**Activity:** Beginning with the first line, please return the entries exactly through the line that contains "unfold State.judgeShadows", and leave out all later lines.

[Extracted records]
● ● ●
theorem State.judgeShadow_keeps {fu : Fuses} {qu : List Instr} (a0) (a1) (h0 : Keeps fu qu a0) : Keeps fu qu ((@State.judgeShadow a0 a1)) := by
  unfold State.judgeShadow
  try dsimp only
  repeat' first
    | with_reducible assumption
    | with_reducible apply State.judgeWord_keeps
    | (with_reducible apply Keeps.foldl; intro _ _ _)
    | simp only [Keeps.mk_]
    | intro _
    | split

theorem State.judgeShadows_keeps {fu : Fuses} {qu : List Instr} (a0) (h0 : Keeps fu qu a0) : Keeps fu qu ((@State.judgeShadows a0)) := by
  unfold State.judgeShadows
  try dsimp only
  repeat' first
    | with_reducible assumption
    | with_reducible apply State.judgeShadow_keeps
    | (with_reducible apply Keeps.foldl; intro _ _ _)
    | simp only [Keeps.mk_]
    | intro _
    | split

theorem State.startShadowWork_keeps {fu : Fuses} {qu : List Instr} (a0) (a1) (h0 : Keeps fu qu a0) : Keeps fu qu ((@State.startShadowWork a0 a1)) := by
  unfold State.startShadowWork
  try dsimp only
  repeat' first
    | with_reducible assumption
    | with_reducible apply State.giveWork_keeps
    | (with_reducible apply Keeps.foldl; intro _ _ _)
    | simp only [Keeps.mk_]
    | intro _
    | split

theorem State.spoilPending_keeps {fu : Fuses} {qu : List Instr} (a0) (a1) (h0 : Keeps fu qu a0) : Keeps fu qu ((@State.spoilPending a0 a1)) := by
  unfold State.spoilPending
  try dsimp only
  repeat' first
    | with_reducible assumption
    | with_reducible apply State.spoilAt_keeps
    | (with_reducible apply Keeps.foldl; intro _ _ _)
    | simp only [Keeps.mk_]
    | intro _
    | split

theorem State.openHoist_keeps {fu : Fuses} {qu : List Instr} (a0) (a1) (h0 : Keeps fu qu a0) : Keeps fu qu ((@State.openHoist a0 a1)) := by
  unfold State.openHoist
  try dsimp only
  repeat' first
    | with_reducible assumption
    | with_reducible apply State.writeSlices_keeps
    | with_reducible apply State.freeSlices_keeps
    | with_reducible apply State.spoilPending_keeps
    | (with_reducible apply Keeps.foldl; intro _ _ _)
    | simp only [Keeps.mk_]
    | intro _
    | split

theorem State.commitStripe_keeps {fu : Fuses} {qu : List Instr} (a0) (a1) (a2) (h0 : Keeps fu qu a0) : Keeps fu qu ((@State.commitStripe a0 a1 a2)) := by
  unfold State.commitStripe
  try dsimp only
  repeat' first
    | with_reducible assumption
    | with_reducible apply State.updHoist_keeps
    | (with_reducible apply Keeps.foldl; intro _ _ _)
    | simp only [Keeps.mk_]
    | intro _
    | split

theorem State.badWord_keeps {fu : Fuses} {qu : List Instr} (a0) (a1) (a2) (a3) (h0 : Keeps fu qu a0) : Keeps fu qu ((@State.badWord a0 a1 a2 a3)) := by
  unfold State.badWord
  try dsimp only
  repeat' first
    | with_reducible assumption
    | with_reducible apply State.spoilLine_keeps
    | with_reducible apply State.fault_keeps
    | with_reducible apply State.hbErr_keeps
    | with_reducible apply State.blankEntries_keeps
    | (with_reducible apply Keeps.foldl; intro _ _ _)
    | simp only [Keeps.mk_]
    | intro _
    | split

theorem State.delayShot_keeps {fu : Fuses} {qu : List Instr} (a0) (a1) (a2) (h0 : Keeps fu qu a0) : Keeps fu qu ((@State.delayShot a0 a1 a2)) := by
  unfold State.delayShot
  try dsimp only
  repeat' first
    | with_reducible assumption
    | with_reducible apply State.fault_keeps
    | with_reducible apply State.badWord_keeps
    | (with_reducible apply Keeps.foldl; intro _ _ _)
    | simp only [Keeps.mk_]
    | intro _
    | split

theorem State.replayBand_keeps {fu : Fuses} {qu : List Instr} (a0) (a1) (a2) (h0 : Keeps fu qu a0) : Keeps fu qu ((@State.replayBand a0 a1 a2)) := by
  unfold State.replayBand
  try dsimp only
  repeat' first
    | with_reducible assumption
    | with_reducible apply State.updHoist_keeps
    | with_reducible apply State.giveReplay_keeps
    | with_reducible apply State.orphans_keeps
    | (with_reducible apply Keeps.foldl; intro _ _ _)
    | simp only [Keeps.mk_]
    | intro _
    | split

theorem State.spoilBlank_keeps {fu : Fuses} {qu : List Instr} (a0) (a1) (a2) (a3) (h0 : Keeps fu qu a0) : Keeps fu qu ((@State.spoilBlank a0 a1 a2 a3)) := by
  unfold State.spoilBlank
  try dsimp only
  repeat' first
    | with_reducible assumption
    | with_reducible apply State.info_keeps
    | with_reducible apply State.mapPage_keeps
    | with_reducible apply State.spoilAt_keeps
    | with_reducible apply State.detect_keeps
    | with_reducible apply State.hbErr_keeps
    | (with_reducible apply Keeps.foldl; intro _ _ _)
    | simp only [Keeps.mk_]
    | intro _
    | split

theorem State.blankRow_keeps {fu : Fuses} {qu : List Instr} (a0) (a1) (a2) (a3) (a4) (h3 : Keeps fu qu a3) : Keeps fu qu ((@State.blankRow a0 a1 a2 a3 a4)) := by
  unfold State.blankRow
  try dsimp only
  repeat' first
    | with_reducible assumption
    | with_reducible apply State.blankEntries_keeps
    | (with_reducible apply Keeps.foldl; intro _ _ _)
    | simp only [Keeps.mk_]
    | intro _
    | split

theorem State.blankStripe_keeps {fu : Fuses} {qu : List Instr} (a0) (a1) (a2) (a3) (h2 : Keeps fu qu a2) : Keeps fu qu ((@State.blankStripe a0 a1 a2 a3)) := by
  unfold State.blankStripe
  try dsimp only
  repeat' first
    | with_reducible assumption
    | with_reducible apply State.blankRow_keeps
    | (with_reducible apply Keeps.foldl; intro _ _ _)
    | simp only [Keeps.mk_]
    | intro _
    | split

theorem State.selectAgain_keeps {fu : Fuses} {qu : List Instr} (a0) (a1) (h0 : Keeps fu qu a0) : Keeps fu qu ((@State.selectAgain a0 a1)) := by
  unfold State.selectAgain
  try dsimp only
  repeat' first
    | with_reducible assumption
    | with_reducible apply State.updHoist_keeps
    | with_reducible apply State.spoilBlank_keeps
    | with_reducible apply State.blankStripe_keeps
    | (with_reducible apply Keeps.foldl; intro _ _ _)
    | simp only [Keeps.mk_]
    | intro _
    | split

theorem State.lineStoreError_keeps {fu : Fuses} {qu : List Instr} (a0) (a1) (h0 : Keeps fu qu a0) : Keeps fu qu ((@State.lineStoreError a0 a1)) := by
  unfold State.lineStoreError
  try dsimp only
  repeat' first
    | with_reducible assumption
    | with_reducible apply State.fault_keeps
    | with_reducible apply State.badWord_keeps
    | with_reducible apply State.replayBand_keeps
    | with_reducible apply State.selectAgain_keeps
    | (with_reducible apply Keeps.foldl; intro _ _ _)
    | simp only [Keeps.mk_]
    | intro _
    | split

theorem State.storeShot_keeps {fu : Fuses} {qu : List Instr} (a0) (a1) (a2) (h0 : Keeps fu qu a0) : Keeps fu qu ((@State.storeShot a0 a1 a2)) := by
  unfold State.storeShot
  try dsimp only
  repeat' first
    | with_reducible assumption
    | with_reducible apply State.lineStoreError_keeps
    | (with_reducible apply Keeps.foldl; intro _ _ _)
    | simp only [Keeps.mk_]
    | intro _
    | split

theorem State.deliver_keeps {fu : Fuses} {qu : List Instr} (a0) (a1) (a2) (a3) (a4) (a5) (h0 : Keeps fu qu a0) : Keeps fu qu ((@State.deliver a0 a1 a2 a3 a4 a5)) := by
  unfold State.deliver
  try dsimp only
  repeat' first
    | with_reducible assumption
    | with_reducible apply State.fault_keeps
    | with_reducible apply State.sendReady_keeps
    | with_reducible apply State.updPennant_keeps
    | with_reducible apply State.orphans_keeps
    | with_reducible apply State.pennantFailed_keeps
    | with_reducible apply State.mapAudit_keeps
    | with_reducible apply State.judgeAudits_keeps
    | with_reducible apply State.judgeShadow_keeps
    | with_reducible apply State.commitStripe_keeps
    | with_reducible apply State.storeShot_keeps
    | (with_reducible apply Keeps.foldl; intro _ _ _)
    | simp only [Keeps.mk_]
    | intro _
    | split

theorem State.updUnit_keeps {fu : Fuses} {qu : List Instr} (a0) (a1) (a2) (h0 : Keeps fu qu a0) : Keeps fu qu ((@State.updUnit a0 a1 a2)) := by
  unfold State.updUnit
  try dsimp only
  repeat' first
    | with_reducible assumption
    | (with_reducible apply Keeps.foldl; intro _ _ _)
    | simp only [Keeps.mk_]
    | intro _
    | split

theorem State.updLane_keeps {fu : Fuses} {qu : List Instr} (a0) (a1) (a2) (h0 : Keeps fu qu a0) : Keeps fu qu ((@State.updLane a0 a1 a2)) := by
  unfold State.updLane
  try dsimp only
  repeat' first
    | with_reducible assumption
    | (with_reducible apply Keeps.foldl; intro _ _ _)
    | simp only [Keeps.mk_]
    | intro _
    | split

theorem State.fenceUnit_keeps {fu : Fuses} {qu : List Instr} (a0) (a1) (a2) (h0 : Keeps fu qu a0) : Keeps fu qu ((@State.fenceUnit a0 a1 a2)) := by
  unfold State.fenceUnit
  try dsimp only
  repeat' first
    | with_reducible assumption
    | with_reducible apply State.mapPage_keeps
    | with_reducible apply State.endReset_keeps
    | with_reducible apply State.updUnit_keeps
    | (with_reducible apply Keeps.foldl; intro _ _ _)
    | simp only [Keeps.mk_]
    | intro _
    | split

theorem State.fenceLane_keeps {fu : Fuses} {qu : List Instr} (a0) (a1) (a2) (h0 : Keeps fu qu a0) : Keeps fu qu ((@State.fenceLane a0 a1 a2)) := by
  unfold State.fenceLane
  try dsimp only
  repeat' first
    | with_reducible assumption
    | with_reducible apply State.assignLanes_keeps
    | with_reducible apply State.updLane_keeps
    | (with_reducible apply Keeps.foldl; intro _ _ _)
    | simp only [Keeps.mk_]
    | intro _
    | split

theorem State.unitFailedAs_keeps {fu : Fuses} {qu : List Instr} (a0) (a1) (h0 : Keeps fu qu a0) : Keeps fu qu ((@State.unitFailedAs a0 a1)) := by
  unfold State.unitFailedAs
  try dsimp only
  repeat' first
    | with_reducible assumption
    | with_reducible apply State.detect_keeps
    | with_reducible apply State.unlessShadowed_keeps
    | with_reducible apply State.fenceUnit_keeps
    | (with_reducible apply Keeps.foldl; intro _ _ _)
    | simp only [Keeps.mk_]
    | intro _
    | split

theorem State.laneFailedAs_keeps {fu : Fuses} {qu : List Instr} (a0) (a1) (h0 : Keeps fu qu a0) : Keeps fu qu ((@State.laneFailedAs a0 a1)) := by
  unfold State.laneFailedAs
  try dsimp only
  repeat' first
    | with_reducible assumption
    | with_reducible apply State.detect_keeps
    | with_reducible apply State.unlessShadowed_keeps
    | with_reducible apply State.fenceLane_keeps
    | (with_reducible apply Keeps.foldl; intro _ _ _)
    | simp only [Keeps.mk_]
    | intro _
    | split

theorem State.issueReset_keeps {fu : Fuses} {qu : List Instr} (a0) (a1) (a2) (a3) (a4) (h0 : Keeps fu qu a0) : Keeps fu qu ((@State.issueReset a0 a1 a2 a3 a4)) := by
  unfold State.issueReset
  try dsimp only
  repeat' first
    | with_reducible assumption
    | with_reducible apply State.openWindow_keeps
    | with_reducible apply State.dropInjections_keeps
    | (with_reducible apply Keeps.foldl; intro _ _ _)
    | simp only [Keeps.mk_]
    | intro _
    | split

theorem State.resetPennant_keeps {fu : Fuses} {qu : List Instr} (a0) (a1) (a2) (h0 : Keeps fu qu a0) : Keeps fu qu ((@State.resetPennant a0 a1 a2)) := by
  unfold State.resetPennant
  try dsimp only
  repeat' first
    | with_reducible assumption
    | with_reducible apply State.updPennant_keeps
    | with_reducible apply State.issueReset_keeps
    | (with_reducible apply Keeps.foldl; intro _ _ _)
    | simp only [Keeps.mk_]
    | intro _
    | split

theorem State.resetDecompressor_keeps {fu : Fuses} {qu : List Instr} (a0) (a1) (a2) (h0 : Keeps fu qu a0) : Keeps fu qu ((@State.resetDecompressor a0 a1 a2)) := by
  unfold State.resetDecompressor
  try dsimp only
  repeat' first
    | with_reducible assumption
    | with_reducible apply State.updUnit_keeps
    | with_reducible apply State.issueReset_keeps
    | (with_reducible apply Keeps.foldl; intro _ _ _)
    | simp only [Keeps.mk_]
    | intro _
    | split

theorem State.resetLane_keeps {fu : Fuses} {qu : List Instr} (a0) (a1) (a2) (h0 : Keeps fu qu a0) : Keeps fu qu ((@State.resetLane a0 a1 a2)) := by
  unfold State.resetLane
  try dsimp only
  repeat' first
    | with_reducible assumption
    | with_reducible apply State.updLane_keeps
    | with_reducible apply State.issueReset_keeps
    | (with_reducible apply Keeps.foldl; intro _ _ _)
    | simp only [Keeps.mk_]
    | intro _
    | split

theorem State.blockReset_keeps {fu : Fuses} {qu : List Instr} (a0) (a1) (h0 : Keeps fu qu a0) : Keeps fu qu ((@State.blockReset a0 a1)) := by
  unfold State.blockReset
  try dsimp only
  repeat' first
    | with_reducible assumption
    | with_reducible apply State.updAxis_keeps
    | with_reducible apply State.endReset_keeps
    | with_reducible apply State.updPennant_keeps
    | with_reducible apply State.updUnit_keeps
    | with_reducible apply State.updLane_keeps
    | (with_reducible apply Keeps.foldl; intro _ _ _)
    | simp only [Keeps.mk_]
    | intro _
    | split

theorem State.unitMismatchAs_keeps {fu : Fuses} {qu : List Instr} (a0) (a1) (h0 : Keeps fu qu a0) : Keeps fu qu ((@State.unitMismatchAs a0 a1)) := by
  unfold State.unitMismatchAs
  try dsimp only
  repeat' first
    | with_reducible assumption
    | with_reducible apply State.detect_keeps
    | with_reducible apply State.unlessShadowed_keeps
    | with_reducible apply State.endReset_keeps
    | with_reducible apply State.updUnit_keeps
    | (with_reducible apply Keeps.foldl; intro _ _ _)
    | simp only [Keeps.mk_]
    | intro _
    | split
● ● ●
**Answer for the task:**
theorem State.judgeShadow_keeps {fu : Fuses} {qu : List Instr} (a0) (a1) (h0 : Keeps fu qu a0) : Keeps fu qu ((@State.judgeShadow a0 a1)) := by
  unfold State.judgeShadow
  try dsimp only
  repeat' first
    | with_reducible assumption
    | with_reducible apply State.judgeWord_keeps
    | (with_reducible apply Keeps.foldl; intro _ _ _)
    | simp only [Keeps.mk_]
    | intro _
    | split

theorem State.judgeShadows_keeps {fu : Fuses} {qu : List Instr} (a0) (h0 : Keeps fu qu a0) : Keeps fu qu ((@State.judgeShadows a0)) := by
  unfold State.judgeShadows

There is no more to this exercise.